[Problem details]:
Repeat the lines from the line with "def drop : Lane := laneOf 4 true" to the line with "def lab (hh" in the listing below, keeping both end lines and adding nothing.

[Supplied entries]:

-- ==== Sys2Proof/Tests/Slice0.lean ====
section
/-! SUPPORT. The model's own tests: the ill-formed term of each check of WellFormed, the manual's worked examples one step at a time, and
for each statement with hypotheses a state and operands that meet them. Expected values are the manual's, or worked by hand from its
rules. -/

namespace Sys2Proof.Tests

open Sys2Proof.Machine

set_option Elab.async false

/-! ### Small states -/

/-- What a command leaves; no command of the block stops. -/
def after (c : Instr) (s : State) : State :=
  match exec c s with
  | .next t => t
  | .fault _ => s
  | .refused _ => s

/-- The answer to a request. -/
def reply (c : Instr) (s : State) : Option Answer := (after c s).answer

/-- XO RUNNING and selected, with the time SET at a PT. -/
def base (pt : Nat) : State :=
  { State.reset with
    src := { Sources.reset with xo := { SourceRec.resetXo with state := .running } }
    tb := { Timebase.reset with pt := pt, set := true } }

/-- A RUNNING lane of a code, its mapping and phase 0, that has latched index 0. -/
def laneOf (code : Nat) (df : Bool) : Lane :=
  { Lane.reset with
    state := .running, code := code, period := ratePeriod code, base := rateBase code, df := df, mapping := some ⟨0, 0⟩
    latched := some ⟨0, 0, 0, none⟩, next := some 1 }

/-- The 29.97 drop-frame lane of section 1.9. -/
def drop : Lane := laneOf 4 true

/-- The same lane with a sound part of 48 kHz without pull. -/
def dropSound : Lane := { drop with sound := some ⟨false, 0⟩ }

/-- A 25 fps lane. -/
def pal : Lane := laneOf 3 false

/-- A state with one lane, lane 0, at a PT. -/
def withLane (l : Lane) (pt : Nat) : State := (base pt).setLane 0 l

/-- A rise held beyond every filter. -/
def rise : LevelChange := ⟨true, 16000, none, 0, false, false, false, false⟩

/-- A frame's label record. -/
def lab (hh mm ss ff ind : Nat) : Label := ⟨hh, mm, ss, ff, ind⟩

/-! ### WellFormed smoke tests: one ill-formed term for each check -/

theorem test_wf_unsigned_one_byte : (Instr.sourceSelect 256).WellFormed = false := by decide
theorem test_wf_unsigned_two_bytes : (Instr.markConfig 0 0 0 0 0 65536 0).WellFormed = false := by decide
theorem test_wf_unsigned_four_bytes : (Instr.disciplineConfig 0 0 0 4294967296).WellFormed = false := by decide
theorem test_wf_unsigned_six_bytes : (Instr.cueModify 0 0 281474976710656 0).WellFormed = false := by decide
theorem test_wf_unsigned_eight_bytes : (Instr.timeSet 18446744073709551616).WellFormed = false := by decide
theorem test_wf_signed_four_bytes : (Instr.trimCal 0 2147483648).WellFormed = false := by decide
theorem test_wf_signed_six_bytes : (Instr.refConfig 0 0 (-140737488355329) 0).WellFormed = false := by decide
theorem test_wf_label_byte : (Instr.laneSetLabel 0 (lab 0 0 0 256 0)).WellFormed = false := by decide
theorem test_wf_filter_code : (Instr.refEdge { rise with oldFilter := some 4 }).WellFormed = false := by decide
theorem test_wf_flag_number : (Instr.ack [256]).WellFormed = false := by decide
theorem test_wf_lane_number : (Instr.laneBoundary 16).WellFormed = false := by decide
theorem test_wf_output_number : (Instr.framePulseEnd 4).WellFormed = false := by decide
theorem test_wf_input_number : (Instr.markExpiry 8).WellFormed = false := by decide
theorem test_wf_device_number : (Instr.deviceSilenceExpiry 32).WellFormed = false := by decide
theorem test_wf_slot_number : (Instr.cuePulseEnd 64).WellFormed = false := by decide
theorem test_wf_flag_list_length : (Instr.attnEnable (List.replicate 252 1)).WellFormed = false := by decide +kernel
theorem test_wf_largest_values : (Instr.trimCal 255 (-2147483648)).WellFormed = true := by decide

/-! ### Bits and frames (section 10.3; no row of the table gives bits) -/

theorem test_no_word_spells_a_command : decodeTableWord 8 0x01 = none := rfl

/-- Section 10.3: the CRC of the nine characters 123456789. -/
theorem test_crc_check_value : crcBytes [0x31, 0x32, 0x33, 0x34, 0x35, 0x36, 0x37, 0x38, 0x39] = [0x29, 0xB1] := by decide +kernel

/-- Section 10.8: the IDENTIFY frame of tag 0, from its bytes. -/
theorem test_identify_frame_bytes : (⟨0x01, 0x00, []⟩ : Frame).wire = [0xC3, 0x02, 0x01, 0x00, 0x91, 0xCD] := by decide +kernel

/-! ### Worked examples, one step each -/

/-- Section 1.3, the table of counts across a dropping minute. -/
theorem test_drop_frame_counts :
    [1798, 1799, 1800, 1801, 17981, 17982, 17983, 17984].map drop.labelOf
      = [lab 0 0 59 28 1, lab 0 0 59 29 1, lab 0 1 0 2 1, lab 0 1 0 3 1, lab 0 9 59 29 1, lab 0 10 0 0 1, lab 0 10 0 1 1, lab 0 10 0 2 1] := by
  decide

/-- R9 and R10: the last count of the drop-frame day, both ways. -/
theorem test_last_drop_frame_count : drop.labelOf 2589407 = lab 23 59 59 29 1 ∧ drop.countOf (lab 23 59 59 29 1) = 2589407 := by decide

/-- R9 at code 9. -/
theorem test_last_count_at_code_nine : (laneOf 9 true).labelOf 5178815 = lab 23 59 59 59 1 := by decide

/-- R7: 01:00:00:00 at 25. -/
theorem test_non_drop_label : pal.labelOf 90000 = lab 1 0 0 0 0 ∧ pal.countOf (lab 0 0 1 3 0) = 28 := by decide

/-- R8: the dropped labels at code 4. -/
theorem test_dropped_labels :
    drop.labelExists (lab 0 1 0 1 1) = false ∧ drop.labelExists (lab 0 10 0 0 1) = true ∧ drop.labelExists (lab 0 1 0 2 1) = true := by
  decide

/-- Section 1.9: PT to label and sample position, with INEXACT masked. -/
theorem test_convert_from_pt :
    reply (.laneConvert 0 0 3245000000 (lab 0 0 0 0 0) 0 0 0) (withLane dropSound 0)
      = some ⟨.ok, [.label (lab 0 1 0 2 1), .ticks 1760000, .sample 2884444, .pt 0, .code 0, .code 0, .code 1]⟩ := by decide +kernel

/-- R14: NEAREST of 00:01:00;02. -/
theorem test_convert_nearest :
    reply (.laneConvert 0 1 0 (lab 0 1 0 2 1) 0 0 0) (withLane drop 3245000000)
      = some ⟨.ok, [.label (lab 0 0 0 0 0), .ticks 0, .sample 0, .pt 3243240000, .code 0, .code 0, .code 0]⟩ := by decide +kernel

[Answer]:
def drop : Lane := laneOf 4 true

/-- The same lane with a sound part of 48 kHz without pull. -/
def dropSound : Lane := { drop with sound := some ⟨false, 0⟩ }

/-- A 25 fps lane. -/
def pal : Lane := laneOf 3 false

/-- A state with one lane, lane 0, at a PT. -/
def withLane (l : Lane) (pt : Nat) : State := (base pt).setLane 0 l

/-- A rise held beyond every filter. -/
def rise : LevelChange := ⟨true, 16000, none, 0, false, false, false, false⟩

/-- A frame's label record. -/
def lab (hh mm ss ff ind : Nat) : Label := ⟨hh, mm, ss, ff, ind⟩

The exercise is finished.